*EXERCISE*. Please copy out the entries below exactly, beginning with the line that contains "let done := lane d 64 0x41" and ending with the line that contains "let sm := acc 0x81", and include nothing outside that span.

*LISTED RECORDS*.
-- ==== Sys2Proof/Machine/VectorMem.lean ====
section
/-! DEFINITION. Vector words that reach accumulators, the vault, streams under a mask, attention states and the vertical FIFOs
(08 R202 to R209, 15 R320). -/

namespace Sys2Proof.Machine

/-- An array operation writes element `i` of its accumulator: its active rows and columns (09 R211, R223). -/
def MatOp.writes (pf : Profile) (m : MatOp) (i : Nat) : Bool :=
  let r := i / (accDims pf).2
  let c := i % (accDims pf).2
  if m.kind = .mmv then r == 0
  else match pf with
    | .p => bit m.ashape (r / 64) && bit m.ashape (4 + c / 64)
    | _ => true
/-- An earlier synchronous matrix operation is on its way to element `i` of accumulator `z` (09 R225, 01 R30). -/
def State.matWindow (s : State) (z i : Nat) : Bool :=
  s.ops.any (fun o => o.mine s.cur.ck && !o.held && (match o.kind with
    | .mat m => m.lb != 7 && m.kind != .mdrain && m.w.zd.toNat == z && m.writes s.myProfile i
    | _ => false))
/-- A V result is on its way to element `i` of accumulator `z`. -/
def Strand.putWindow (st : Strand) (z i now : Nat) : Bool :=
  (st.eng .v).flight.any (fun f => f.dest == .z z && decide (f.born < now) && (match f.val with
    | .acc els _ => els.any (fun p => p.1 == i)
    | _ => false))
/-- Element `i` of accumulator `z` as a V word issuing now reads it. -/
def State.zget (s : State) (z i : Nat) : BitVec 48 :=
  if s.me.putWindow z i s.time || s.matWindow z i || s.me.unordered s.cur.eng .m (.z z) then Config.undefAcc s.free i
  else if s.me.accp then Map.get 0 s.me.z (zKey z i) else 0
/-- The wait of 08 R203 for a word that names accumulator `z`: a pair, and no LB 7 operation that writes it. -/
def State.zwait (s : State) (z : Nat) : Except Stop Unit :=
  if !s.pairReady s.cur.ck ∨ s.accBusy s.cur.ck z then .error .wait else .ok ()
/-- The accumulator a V specifier names. -/
def zOf (x : BitVec 7) : Nat := x.toNat - 0x5C
/-- Index and offset of a row or column word, or the vector-shape trap (08 R202): `n` rows or columns stand. -/
def State.rcIndex (s : State) (w : W1) (n : Nat) : Except Stop (Nat × Nat) := do
  let b ← s.rd w.b 1
  let i := b.toNat % 65536
  if n ≤ i then .error (trapOf .vectorShape (zx s.me.vshape)) else .ok (i, b.toNat / 65536 % 65536)
/-- The element that position `j` of row or column `k` of an accumulator is, offset `o`; none beyond the extent. -/
def zElem (pf : Profile) (col : Bool) (k o j : Nat) : Option Nat :=
  let d := accDims pf
  if col then (if o + j < d.1 then some ((o + j) * d.2 + k) else none)
  else (if o + j < d.2 then some (k * d.2 + o + j) else none)
/-- The code of an accumulator element read as `.f32` or `.i32`. -/
def zCode (ty : Nat) (x : BitVec 48) : Nat × Flags := if ty = 1 then (x.toNat % 2 ^ 32, 0) else clampInt true 32 (sval 48 x.toNat)
/-- An f32 or i32 code as an accumulator element. -/
def zVal (ty c : Nat) : BitVec 48 := if ty = 1 then BitVec.ofNat 48 (c % 2 ^ 32) else BitVec.ofNat 48 (scode 48 (sval 32 c))
/-- Tag of accumulator `z` after elements of type `ty` were put (09 R215). -/
def State.putTag (s : State) (ty z : Nat) : Option AccTag :=
  if s.me.accp ∧ s.me.tag z ≠ .z then none else some (if ty = 1 then .f else .i)
/-- Lane of position `j` of row 0 or column 0. -/
def edgeLane (sh : BitVec 13) (col : Bool) (j : Nat) : Nat := if col then j * shNc sh else j

/-- `vrow` and `vcol` (08 R202). -/
def rowGet (i : Instr) (h : Head) (w : W1) (s : State) (col : Bool) : Out :=
  let n (sh : BitVec 13) : Nat := if col then shNr sh else shNc sh
  let ofEdge (sh : BitVec 13) (xs : List Nat) : Tile :=
    ofLanes (wTD w) ((List.range (shN sh)).map (fun e =>
      if col then (if e % shNc sh = 0 then xs.getD (e / shNc sh) 0 else 0) else (if e < shNc sh then xs.getD e 0 else 0)))
  if Legal.zreg w.a then
    word i h s (fun s => do
      s.zwait (zOf w.a)
      s.vopen 2 [wTD w] [] (some w.d)
      let d := accDims s.myProfile
      let (k, o) ← s.rcIndex w (if col then d.2 else d.1)
      let sh := s.me.vshape
      let rs := (List.range (n sh)).map (fun j =>
        match zElem s.myProfile col k o j with
        | some x => zCode (vTS w) (s.zget (zOf w.a) x)
        | none => (0, 0))
      .ok (ofEdge sh (rs.map (fun r => r.1)), orFlags (rs.map (fun r => r.2))))
      (fun r s => s.takePair.vresult h w.d r.1 r.2)
  else
    word i h s (fun s => do
      s.vopen 2 [wTD w] [w.a] (some w.d)
      let sh := s.me.vshape
      let (k, _) ← s.rcIndex w (if col then shNc sh else shNr sh)
      let a ← s.vopnd w.a 0 0
      .ok (ofEdge sh ((List.range (n sh)).map (fun j => lane a (wTS w) (if col then j * shNc sh + k else k * shNc sh + j)))))
      (fun t s => (s.vpops [w.a]).vresult h w.d t 0)
/-- `vrowput` and `vcolput` (08 R202). -/
def rowPut (i : Instr) (h : Head) (w : W1) (s : State) (col : Bool) : Out :=
  if Legal.zreg w.d then
    word i h s (fun s => do
      s.zwait (zOf w.d)
      s.vopen 2 [wTD w] [w.a] none
      let d := accDims s.myProfile
      let (k, o) ← s.rcIndex w (if col then d.2 else d.1)
      let a ← s.vopnd w.a 0 0
      let sh := s.me.vshape
      .ok ((List.range (if col then shNr sh else shNc sh)).filterMap (fun j =>
        (zElem s.myProfile col k o j).map (fun x => (x, zVal (vTS w) (lane a (wTS w) (edgeLane sh col j)))))))
      (fun els s => ((s.vpops [w.a]).takePair.put h (.z (zOf w.d)) (.acc els (s.putTag (vTS w) (zOf w.d))) 0))
  else
    word i h s (fun s => do
      s.vopen 2 [wTD w] [w.a] (some w.d)
      let sh := s.me.vshape
      let (k, _) ← s.rcIndex w (if col then shNc sh else shNr sh)
      let a ← s.vopnd w.a 0 0
      let old ← s.vopnd w.d 0 3
      .ok (ofLanes (wTD w) ((List.range (shN sh)).map (fun e =>
        let r := e / shNc sh
        let c := e % shNc sh
        if (if col then c else r) = k then lane a (wTS w) (edgeLane sh col (if col then r else c)) else lane old (wTD w) e))))
      (fun t s => (s.vpops [w.a]).vresult h w.d t 0)
def execVrow (h : Head) (w : W1) (s : State) : Out := rowGet (.vrow h w) h w s false
def execVcol (h : Head) (w : W1) (s : State) : Out := rowGet (.vcol h w) h w s true
def execVrowput (h : Head) (w : W1) (s : State) : Out := rowPut (.vrowput h w) h w s false
def execVcolput (h : Head) (w : W1) (s : State) : Out := rowPut (.vcolput h w) h w s true

/-- Bytes of a row or tile access (08 R204). -/
def vbytes (w : W2) (sh : BitVec 13) : Nat := shNc sh * shEw sh / 8 * (if w.sz = 5 then shNr sh else 1)
/-- The one tile that an LB 7 `vld` reads (08 R205): its name, or the tile-range trap with the tile's number (10 R239), which is free where
the bytes meet no tile or several (log 6). -/
def State.oneTile (s : State) (o n : Nat) : Except Stop Nat :=
  match s.tilesMet s.cur.ck o n with
  | [i] =>
    let e := s.tile s.cur.ck i
    let t := i - winTbase (s.win s.cur.ck)
    if tileBase e ≤ o ∧ o + n ≤ tileBase e + tileLen e then .ok t else .error (trapOf .tileRange (w64 t))
  | _ => .error (trapOf .tileRange (Config.tileNumber s.free))
/-- The wait of a near-path word at a tile that fills or drains (08 R205), its address known; the address is read again, and its poison met, once the power check
is made (15 R326). -/
def State.vtileWait (s : State) (w : W2) (n : Nat) (sel : Nat → Bool) : Except Stop Unit :=
  match s.ea w n with
  | .ok ea => if sel ea.toNat && s.tileBusy s.cur.ck ea.toNat n then .error .wait else .ok ()
  | .error _ => .ok ()
/-- 08 R204, R205. Near-path accesses are performed in issue order (06 R139). -/
def execVld (h : Head) (w : W2) (s : State) : Out :=
  word (.vld h w) h s (fun s => do
    s.vwait w.d 0
    let n := vbytes w s.me.vshape
    s.vtileWait w n (fun o => h.lb != 7 || (s.tilesMet s.cur.ck o n).length == 1)
    s.powerCheck 2
    let ea ← s.ea w n
    s.vrange s.cur.ck ea.toNat n
    let t ← if h.lb = 7 then (s.oneTile ea.toNat n).map some else .ok none
    .ok (ea.toNat, n, t))
    (fun r s =>
      let p := s.vphys w.d
      match r.2.2 with
      | none =>
        let s := s.settleVault s.cur.ck s.nextId
        s.putV h p (BitVec.ofNat 16384 (s.vsee s.cur.ck 1 r.1 r.2.1)) (s.vpoisoned s.cur.ck r.1 r.2.1) 0
      | some t =>
        let s := s.setTileState s.cur.ck (winTbase (s.win s.cur.ck) + t) 3
        let s := s.modMyEng (fun e => { e with flight := e.flight.map (fun f => if f.dest = .v p then { f with stale := true } else f) })
        s.addOp false 0 (.vld r.1 r.2.1 p t (w.sz == 5) none))
/-- 08 R205: the operation reads its bytes, where no later near-path access has had it do so (06 R139), D takes them, and the tile it drains becomes empty. -/
def execVldAsyncComplete (op : Nat) (s : State) : Out :=
  .next (match s.op? op with
  | some o =>
    match o.kind with
    | .vld off n phys t _ got =>
      if !s.ready o then s
      else
        let s := if got.isSome then s else s.settleVault o.ck o.id
        let v := BitVec.ofNat 16384 ((got.map (fun g => g.1)).getD (s.vsee o.ck 1 off n))
        let m := (got.map (fun g => g.2)).getD (s.vpoisoned o.ck off n)
        let s := s.modStrand o.ck (fun st => st.write .v (.v phys) (.tile v m))
        let i := winTbase (s.win o.ck) + t
        let s := if tileState (s.tile o.ck i) = 3 then s.setTileState o.ck i 0 else s
        s.finishOp o
    | _ => s
  | none => s)
/-- 08 R204. -/
def execVst (h : Head) (w : W2) (s : State) : Out :=
  word (.vst h w) h s (fun s => do
    s.vwait w.d 0
    let n := vbytes w s.me.vshape
    s.vtileWait w n (fun _ => true)
    s.powerCheck 2
    let ea ← s.ea w n
    s.vrange s.cur.ck ea.toNat n
    let d ← s.vopnd w.d 0 0
    .ok (ea.toNat, n, d.toNat % 2 ^ (8 * n)))
    (fun r s => s.nearStore s.cur.ck r.1 r.2.2 r.2.1)

/-- Active lanes of the shape under mask `m`, ascending. -/
def activeLanes (sh : BitVec 13) (m : Mask) : List Nat := (List.range (shN sh)).filter (fun e => bit m e)
/-- The entry size of a binding differs from the element width (08 R206). -/
def State.sizeOk (s : State) (q wd : Nat) : Except Stop Unit :=
  if entryBits (s.me.stream q).ety = wd then .ok () else .error (trapOf .streamBinding (w64 q))
/-- A check whose waits alone count. -/
def onlyWaits (x : Except Stop Unit) : Except Stop Unit := match x with | .error .wait => .error .wait | _ => .ok ()
/-- The checks of a word that moves entries one to a lane, and the waits among them: an array operation that still pops the stream (09 R214), then the binding, its
entry size, and last room or entries (08 R206, R207). -/
def State.laneCheck (s : State) (q wd : Nat) (check : Except Stop Unit) : Except Stop Unit :=
  if !s.me.hdl && s.streamTaken s.cur.ck q then .error .wait
  else match check with
    | .error .wait => do s.sizeOk q wd; .error .wait
    | .error e => .error e
    | .ok _ => s.sizeOk q wd
/-- 08 R206. -/
def execVcpush (h : Head) (w : W1) (s : State) : Out :=
  let q := w.d.toNat - 0x40
  word (.vcpush h w) h s (fun s => do
    let m := s.mget w.c 4
    let es := activeLanes s.me.vshape m
    onlyWaits (s.laneCheck q (wTS w) (s.pushCheck q es.length))
    s.vopen 2 [wTS w] [w.a] none
    s.laneCheck q (wTS w) (s.pushCheck q es.length)
    let a ← s.vopnd w.a 0 0
    .ok (es.map (fun e => { bits := BitVec.ofNat 16384 (lane a (wTS w) e), mark := false })))
    (fun es s => (s.vpops [w.a]).put h (.q q) (.push es) 0)
/-- Entries dealt to the lanes whose bit is set; the others keep their values (08 R206). -/
def deal : List Bool → List Nat → List Nat → List Nat
  | [], _, _ => []
  | b :: bs, xs, os => (if b then xs.headD 0 else os.headD 0) :: deal bs (if b then xs.drop 1 else xs) (os.drop 1)
def execVcpop (h : Head) (w : W1) (s : State) : Out :=
  let q := w.a.toNat - 0x40
  word (.vcpop h w) h s (fun s => do
    let m := s.mget w.c 4
    let k := (activeLanes s.me.vshape m).length
    onlyWaits (s.laneCheck q (wTS w) (s.popCheck q k))
    s.vopen 2 [wTS w] [] (some w.d)
    s.laneCheck q (wTS w) (s.popCheck q k)
    let es := ((s.me.stream q).buf.take k)
    if es.any (fun e => e.mark) then .error (trapOf .poisonConsumed (w64 w.a.toNat)) else .ok ()
    let old ← s.vopnd w.d 0 3
    let lanes := List.range (shN s.me.vshape)
    .ok (k, ofLanes (wTD w) (deal (lanes.map (fun e => bit m e)) (es.map (fun e => e.bits.toNat % 2 ^ wTS w)) (lanes.map (fun e => lane old (wTD w) e)))))
    (fun r s => (s.popN q r.1).vresult h w.d r.2 0)
/-- 08 R207. -/
def execVcbal (h : Head) (w : W1) (s : State) : Out :=
  let q := w.a.toNat - 0x40
  word (.vcbal h w) h s (fun s => do
    let x := s.me.stream q
    let k := min (x.count - x.done) (shN s.me.vshape)
    onlyWaits (s.laneCheck q (wTS w) (s.popCheck q k))
    s.vopen 2 [wTS w] [] none
    s.laneCheck q (wTS w) (s.popCheck q k)
    .ok (BitVec.ofNat 4096 (2 ^ k - 1)))
    (fun m s => s.mresult h w.d m 0)

/-- One fold of `vacomb` (08 R209): the state after it and its flags. A product of 0 and an infinity sets INV whatever the other operands are
(DESIGN CHOICE, log 101). -/
def acombFold (a d : Tile) : Tile × Flags :=
  let f (t : Tile) (i : Nat) : Fv := f32d (lane t 32 i)
  let i := lane a 8 0x208 % 64
  let done := lane d 64 0x41
  let fail := lane d 64 0x42
  let stat := lane a 8 0x209
  if done.testBit i then (d, 0)
  else if stat ≠ 0 ∧ stat ≠ 1 then (setFld d (64 * 0x42 + 63) (64 * 0x42) (fail ||| 2 ^ i), 0)
  else
    let fin (x : Tile) : Tile :=
      setFld (setFld x (64 * 0x41 + 63) (64 * 0x41) (done ||| 2 ^ i)) (64 * 0x42 + 63) (64 * 0x42) (fail - (if fail.testBit i then 2 ^ i else 0))
    if lane a 32 0x80 = 0xFF800000 then (fin d, 0)
    else if lane d 32 0x80 = 0xFF800000 then (fin (setFld d (8 * 0x208 - 1) 0 (a.toNat % 2 ^ (8 * 0x208))), 0)
    else
      let mx := Fv.max (f d 0x80) (f a 0x80)
      let fac (x : Fv) : Fv × Flags :=
        let (y, b1) := Fv.add x mx.neg
        let (c1, f1) := f32c y
        let (z, b2) := Fv.mul (f32d c1) kD1
        let (c2, f2) := f32c z
        let (c3, f3) := exp2ref (f32d c2)
        (f32d c3, f1 ||| f2 ||| f3 ||| inv b1 ||| inv b2)
      let fa := fac (f d 0x80)
      let fb := fac (f a 0x80)
      let acc (i : Nat) : Nat × Flags :=
        let (x, b1) := Fv.mul (f d i) fa.1
        let (y, b2) := Fv.mul (f a i) fb.1
        let (z, b3) := Fv.add x y
        let (c, g) := f32c z
        (c, g ||| inv b1 ||| inv b2 ||| inv b3)
      let rs := (List.range 128).map acc
      let sm := acc 0x81
      let x := setFld d (8 * 0x208 - 1) 0 (packLE 32 (rs.map (fun r => r.1) ++ [(f32c mx).1, sm.1]))
      (fin x, fa.2 ||| fb.2 ||| sm.2 ||| orFlags (rs.map (fun r => r.2)))
/-- 08 R208, R209. -/
def execVacomb (h : Head) (w : W1) (s : State) : Out :=
  word (.vacomb h w) h s (fun s => do
    s.vopen 2 [] [w.a] (some w.d)
    let a ← s.vopnd w.a 0 0
    let d ← s.vopnd w.d 0 3
    .ok (acombFold a d))
    (fun r s => (s.vpops [w.a]).vresult h w.d r.1 r.2)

*EXPECTED ANSWER*.
  let done := lane d 64 0x41
  let fail := lane d 64 0x42
  let stat := lane a 8 0x209
  if done.testBit i then (d, 0)
  else if stat ≠ 0 ∧ stat ≠ 1 then (setFld d (64 * 0x42 + 63) (64 * 0x42) (fail ||| 2 ^ i), 0)
  else
    let fin (x : Tile) : Tile :=
      setFld (setFld x (64 * 0x41 + 63) (64 * 0x41) (done ||| 2 ^ i)) (64 * 0x42 + 63) (64 * 0x42) (fail - (if fail.testBit i then 2 ^ i else 0))
    if lane a 32 0x80 = 0xFF800000 then (fin d, 0)
    else if lane d 32 0x80 = 0xFF800000 then (fin (setFld d (8 * 0x208 - 1) 0 (a.toNat % 2 ^ (8 * 0x208))), 0)
    else
      let mx := Fv.max (f d 0x80) (f a 0x80)
      let fac (x : Fv) : Fv × Flags :=
        let (y, b1) := Fv.add x mx.neg
        let (c1, f1) := f32c y
        let (z, b2) := Fv.mul (f32d c1) kD1
        let (c2, f2) := f32c z
        let (c3, f3) := exp2ref (f32d c2)
        (f32d c3, f1 ||| f2 ||| f3 ||| inv b1 ||| inv b2)
      let fa := fac (f d 0x80)
      let fb := fac (f a 0x80)
      let acc (i : Nat) : Nat × Flags :=
        let (x, b1) := Fv.mul (f d i) fa.1
        let (y, b2) := Fv.mul (f a i) fb.1
        let (z, b3) := Fv.add x y
        let (c, g) := f32c z
        (c, g ||| inv b1 ||| inv b2 ||| inv b3)
      let rs := (List.range 128).map acc
      let sm := acc 0x81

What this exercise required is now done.